*** Records for the task ***

-- ==== Sys2Proof/Laws/KeepsTpeRecv.lean ====
section
/-! SUPPORT. Every definition of Machine/TpeRecv.lean keeps what `Keeps` says. -/
namespace Sys2Proof.Laws
open Sys2Proof.Machine Sys2Proof.Safety

/-- What `arrive` keeps. -/
theorem arrive_keeps {m : Nat} {a : State} (s : State) (k : Packet) (h : Keeps m a s)
    (hm : Sub 0x804080000 m) : Keeps m a (arrive s k) :=
  keeps_lift h hm (by
    have h : Keeps 0x804080000 s s := keeps_refl _ _
    unfold arrive
    repeat' first
      | intro _ | with_reducible assumption | with_reducible exact rfl | exact rfl | exact Or.inl rfl | with_reducible exact Or.inr rfl
      | exact Or.inr rfl | with_reducible apply touchContext_keeps | with_reducible apply reclaimUnit_keeps
      | with_reducible apply keeps_ite | simp only [↓keepsMk_eq] | with_reducible apply keepsMk_intro | with_reducible apply keeps_foldl
      | dsimp only | split)

/-- What `gate` keeps. -/
theorem gate_keeps {m : Nat} {a : State} (s : State) (k : Packet) (h : Keeps m a s)
    (hm : Sub 0x4824182200 m) : Keeps m a (gate s k).1 :=
  keeps_lift h hm (by
    have h : Keeps 0x4824182200 s s := keeps_refl _ _
    unfold gate
    repeat' first
      | intro _ | with_reducible assumption | with_reducible exact rfl | exact rfl | exact Or.inl rfl | with_reducible exact Or.inr rfl
      | exact Or.inr rfl | with_reducible apply deadCell_keeps | with_reducible apply bumpFn_keeps | with_reducible apply keeps_ite
      | dsimp only | split)

/-- What `mismatch` keeps. -/
theorem mismatch_keeps {m : Nat} {a : State} (s : State) (c : Nat) (h : Keeps m a s)
    (hm : Sub 0x800000000 m) : Keeps m a (mismatch s c) :=
  keeps_lift h hm (by
    have h : Keeps 0x800000000 s s := keeps_refl _ _
    unfold mismatch
    repeat' first
      | intro _ | with_reducible assumption | with_reducible exact rfl | exact rfl | exact Or.inl rfl | with_reducible exact Or.inr rfl
      | exact Or.inr rfl | with_reducible apply bumpFn_keeps | simp only [↓keepsMk_eq] | with_reducible apply keepsMk_intro | dsimp only
      | split)

/-- What `takeImplicit` keeps. -/
theorem takeImplicit_keeps {μ : Nat} {a : State} (s : State) (c : Nat) (m : RecvMsg) (h : Keeps μ a s)
    (hm : Sub 0x80000 μ) : Keeps μ a (takeImplicit s c m) :=
  keeps_lift h hm (by
    have h : Keeps 0x80000 s s := keeps_refl _ _
    unfold takeImplicit
    repeat' first
      | intro _ | with_reducible assumption | with_reducible exact rfl | exact rfl | exact Or.inl rfl | with_reducible exact Or.inr rfl
      | exact Or.inr rfl | with_reducible apply connMod_keeps | with_reducible apply keeps_ite | simp only [↓keepsMk_eq]
      | with_reducible apply keepsMk_intro | dsimp only | split)

/-- What `admitMsg` keeps. -/
theorem admitMsg_keeps {μ : Nat} {a : State} (s : State) (c : Nat) (m : RecvMsg) (h : Keeps μ a s)
    (hm : Sub 0x20a0000 μ) : Keeps μ a (admitMsg s c m) :=
  keeps_lift h hm (by
    have h : Keeps 0x20a0000 s s := keeps_refl _ _
    unfold admitMsg
    repeat' first
      | intro _ | with_reducible assumption | with_reducible exact rfl | exact rfl | exact Or.inl rfl | with_reducible exact Or.inr rfl
      | exact Or.inr rfl | with_reducible apply admitTake_keeps | with_reducible apply forgetRecords_keeps
      | with_reducible apply takeImplicit_keeps | with_reducible apply connMod_keeps | with_reducible apply keeps_ite
      | simp only [↓keepsMk_eq] | with_reducible apply keepsMk_intro | dsimp only | split)

/-- What `startInvoke` keeps. -/
theorem startInvoke_keeps {μ : Nat} {a : State} (s : State) (c : Nat) (m : RecvMsg) (h : Keeps μ a s)
    (hm : Sub 0x246271e6200 μ) : Keeps μ a (startInvoke s c m) :=
  keeps_lift h hm (by
    have h : Keeps 0x246271e6200 s s := keeps_refl _ _
    unfold startInvoke
    repeat' first
      | intro _ | with_reducible assumption | with_reducible exact rfl | exact rfl | exact Or.inl rfl | with_reducible exact Or.inr rfl
      | exact Or.inr rfl | with_reducible apply ko_map | with_reducible apply ko_bind | with_reducible apply keeps_getD
      | with_reducible apply ko_some | with_reducible exact ko_none | with_reducible apply bumpFn_keeps
      | with_reducible apply dispatch_keeps | with_reducible apply failRecv_keeps | with_reducible apply recvMod_keeps
      | with_reducible apply keeps_ite | simp only [↓keepsMk_eq] | with_reducible apply keepsMk_intro | dsimp only | split
      | refine ko_get ?_ (by with_reducible assumption))

/-- What `noRoom` keeps. -/
theorem noRoom_keeps {μ : Nat} {a : State} (s : State) (c : Nat) (m : RecvMsg) (h : Keeps μ a s)
    (hm : Sub 0x20801004000 μ) : KO μ a (noRoom s c m) :=
  ko_lift h hm (by
    have h : Keeps 0x20801004000 s s := keeps_refl _ _
    unfold noRoom
    repeat' first
      | intro _ | with_reducible assumption | with_reducible exact rfl | exact rfl | exact Or.inl rfl | with_reducible exact Or.inr rfl
      | exact Or.inr rfl | with_reducible apply ko_map | with_reducible apply ko_bind | with_reducible apply keeps_getD
      | with_reducible apply ko_some | with_reducible exact ko_none | with_reducible apply bumpFn_keeps
      | with_reducible apply chanReserve_keeps | with_reducible apply keeps_ite | simp only [↓keepsMk_eq]
      | with_reducible apply keepsMk_intro | dsimp only | split | refine ko_get ?_ (by with_reducible assumption))

/-- What `noteRefused` keeps. -/
theorem noteRefused_keeps {μ : Nat} {a : State} (s : State) (m : RecvMsg) (h : Keeps μ a s)
    (hm : Sub 0x20400000000 μ) : Keeps μ a (noteRefused s m) :=
  keeps_lift h hm (by
    have h : Keeps 0x20400000000 s s := keeps_refl _ _
    unfold noteRefused
    repeat' first
      | intro _ | with_reducible assumption | with_reducible exact rfl | exact rfl | exact Or.inl rfl | with_reducible exact Or.inr rfl
      | exact Or.inr rfl | with_reducible apply bumpFn_keeps | with_reducible apply keeps_ite | dsimp only | split)

/-- What `admitHead` keeps. -/
theorem admitHead_keeps {μ : Nat} {a : State} (s : State) (c : Nat) (k : Packet) (m : RecvMsg) (h : Keeps μ a s)
    (hm : Sub 0x24e271e6200 μ) : Keeps μ a (admitHead s c k m).1 :=
  keeps_lift h hm (by
    have h : Keeps 0x24e271e6200 s s := keeps_refl _ _
    unfold admitHead
    repeat' first
      | intro _ | with_reducible assumption | with_reducible exact rfl | exact rfl | exact Or.inl rfl | with_reducible exact Or.inr rfl
      | exact Or.inr rfl | with_reducible apply ko_map | with_reducible apply ko_bind | with_reducible apply keeps_getD
      | with_reducible apply ko_some | with_reducible exact ko_none | with_reducible apply refuseHead_keeps
      | with_reducible apply noteRefused_keeps | with_reducible apply noRoom_keeps | with_reducible apply admitMsg_keeps
      | with_reducible apply startInvoke_keeps | with_reducible apply chanReserve_keeps | with_reducible apply keeps_ite
      | simp only [↓keepsMk_eq] | with_reducible apply keepsMk_intro | dsimp only | split
      | refine ko_get ?_ (by with_reducible assumption))

/-- What `forgetRecv` keeps. -/
theorem forgetRecv_keeps {μ : Nat} {a : State} (s : State) (c : Nat) (m : RecvMsg) (h : Keeps μ a s)
    (hm : Sub 0x42261e2200 μ) : Keeps μ a (forgetRecv s c m) :=
  keeps_lift h hm (by
    have h : Keeps 0x42261e2200 s s := keeps_refl _ _
    unfold forgetRecv
    repeat' first
      | intro _ | with_reducible assumption | with_reducible exact rfl | exact rfl | exact Or.inl rfl | with_reducible exact Or.inr rfl
      | exact Or.inr rfl | with_reducible apply releaseRecv_keeps | with_reducible apply dropStages_keeps
      | with_reducible apply dropPlacements_keeps | with_reducible apply dropEarly_keeps | with_reducible apply connMod_keeps
      | simp only [↓keepsMk_eq] | with_reducible apply keepsMk_intro | dsimp only | split)

/-- What `refuseRnr` keeps. -/
theorem refuseRnr_keeps {μ : Nat} {a : State} (s : State) (c : Nat) (m : RecvMsg) (h : Keeps μ a s)
    (hm : Sub 0x42261e2200 μ) : Keeps μ a (refuseRnr s c m) :=
  keeps_lift h hm (by
    have h : Keeps 0x42261e2200 s s := keeps_refl _ _
    unfold refuseRnr
    repeat' first
      | intro _ | with_reducible assumption | with_reducible exact rfl | exact rfl | exact Or.inl rfl | with_reducible exact Or.inr rfl
      | exact Or.inr rfl | with_reducible apply forgetRecv_keeps | with_reducible apply sendAck_keeps
      | with_reducible apply connMod_keeps | with_reducible apply keeps_ite | simp only [↓keepsMk_eq]
      | with_reducible apply keepsMk_intro | with_reducible apply keeps_foldl | dsimp only | split)

/-- What `giveEntry` keeps. -/
theorem giveEntry_keeps {μ : Nat} {a : State} (s : State) (c : Nat) (m : RecvMsg) (q : Nat) (e : Entry) (h : Keeps μ a s)
    (hm : Sub 0x42261e2200 μ) : Keeps μ a (giveEntry s c m q e) :=
  keeps_lift h hm (by
    have h : Keeps 0x42261e2200 s s := keeps_refl _ _
    unfold giveEntry
    repeat' first
      | intro _ | with_reducible assumption | with_reducible exact rfl | exact rfl | exact Or.inl rfl | with_reducible exact Or.inr rfl
      | exact Or.inr rfl | with_reducible apply entryMod_keeps | with_reducible apply connMod_keeps | with_reducible apply recvMod_keeps
      | with_reducible apply failRecv_keeps | with_reducible apply keeps_ite | simp only [↓keepsMk_eq]
      | with_reducible apply keepsMk_intro | dsimp only | split)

*** End of Records for the task ***

Repeat each line of the data above, exactly as it appears, from the first through the line that contains "have h : Keeps 0x800000000".

→ **Result of this exercise**:
-- ==== Sys2Proof/Laws/KeepsTpeRecv.lean ====
section
/-! SUPPORT. Every definition of Machine/TpeRecv.lean keeps what `Keeps` says. -/
namespace Sys2Proof.Laws
open Sys2Proof.Machine Sys2Proof.Safety

/-- What `arrive` keeps. -/
theorem arrive_keeps {m : Nat} {a : State} (s : State) (k : Packet) (h : Keeps m a s)
    (hm : Sub 0x804080000 m) : Keeps m a (arrive s k) :=
  keeps_lift h hm (by
    have h : Keeps 0x804080000 s s := keeps_refl _ _
    unfold arrive
    repeat' first
      | intro _ | with_reducible assumption | with_reducible exact rfl | exact rfl | exact Or.inl rfl | with_reducible exact Or.inr rfl
      | exact Or.inr rfl | with_reducible apply touchContext_keeps | with_reducible apply reclaimUnit_keeps
      | with_reducible apply keeps_ite | simp only [↓keepsMk_eq] | with_reducible apply keepsMk_intro | with_reducible apply keeps_foldl
      | dsimp only | split)

/-- What `gate` keeps. -/
theorem gate_keeps {m : Nat} {a : State} (s : State) (k : Packet) (h : Keeps m a s)
    (hm : Sub 0x4824182200 m) : Keeps m a (gate s k).1 :=
  keeps_lift h hm (by
    have h : Keeps 0x4824182200 s s := keeps_refl _ _
    unfold gate
    repeat' first
      | intro _ | with_reducible assumption | with_reducible exact rfl | exact rfl | exact Or.inl rfl | with_reducible exact Or.inr rfl
      | exact Or.inr rfl | with_reducible apply deadCell_keeps | with_reducible apply bumpFn_keeps | with_reducible apply keeps_ite
      | dsimp only | split)

/-- What `mismatch` keeps. -/
theorem mismatch_keeps {m : Nat} {a : State} (s : State) (c : Nat) (h : Keeps m a s)
    (hm : Sub 0x800000000 m) : Keeps m a (mismatch s c) :=
  keeps_lift h hm (by
    have h : Keeps 0x800000000 s s := keeps_refl _ _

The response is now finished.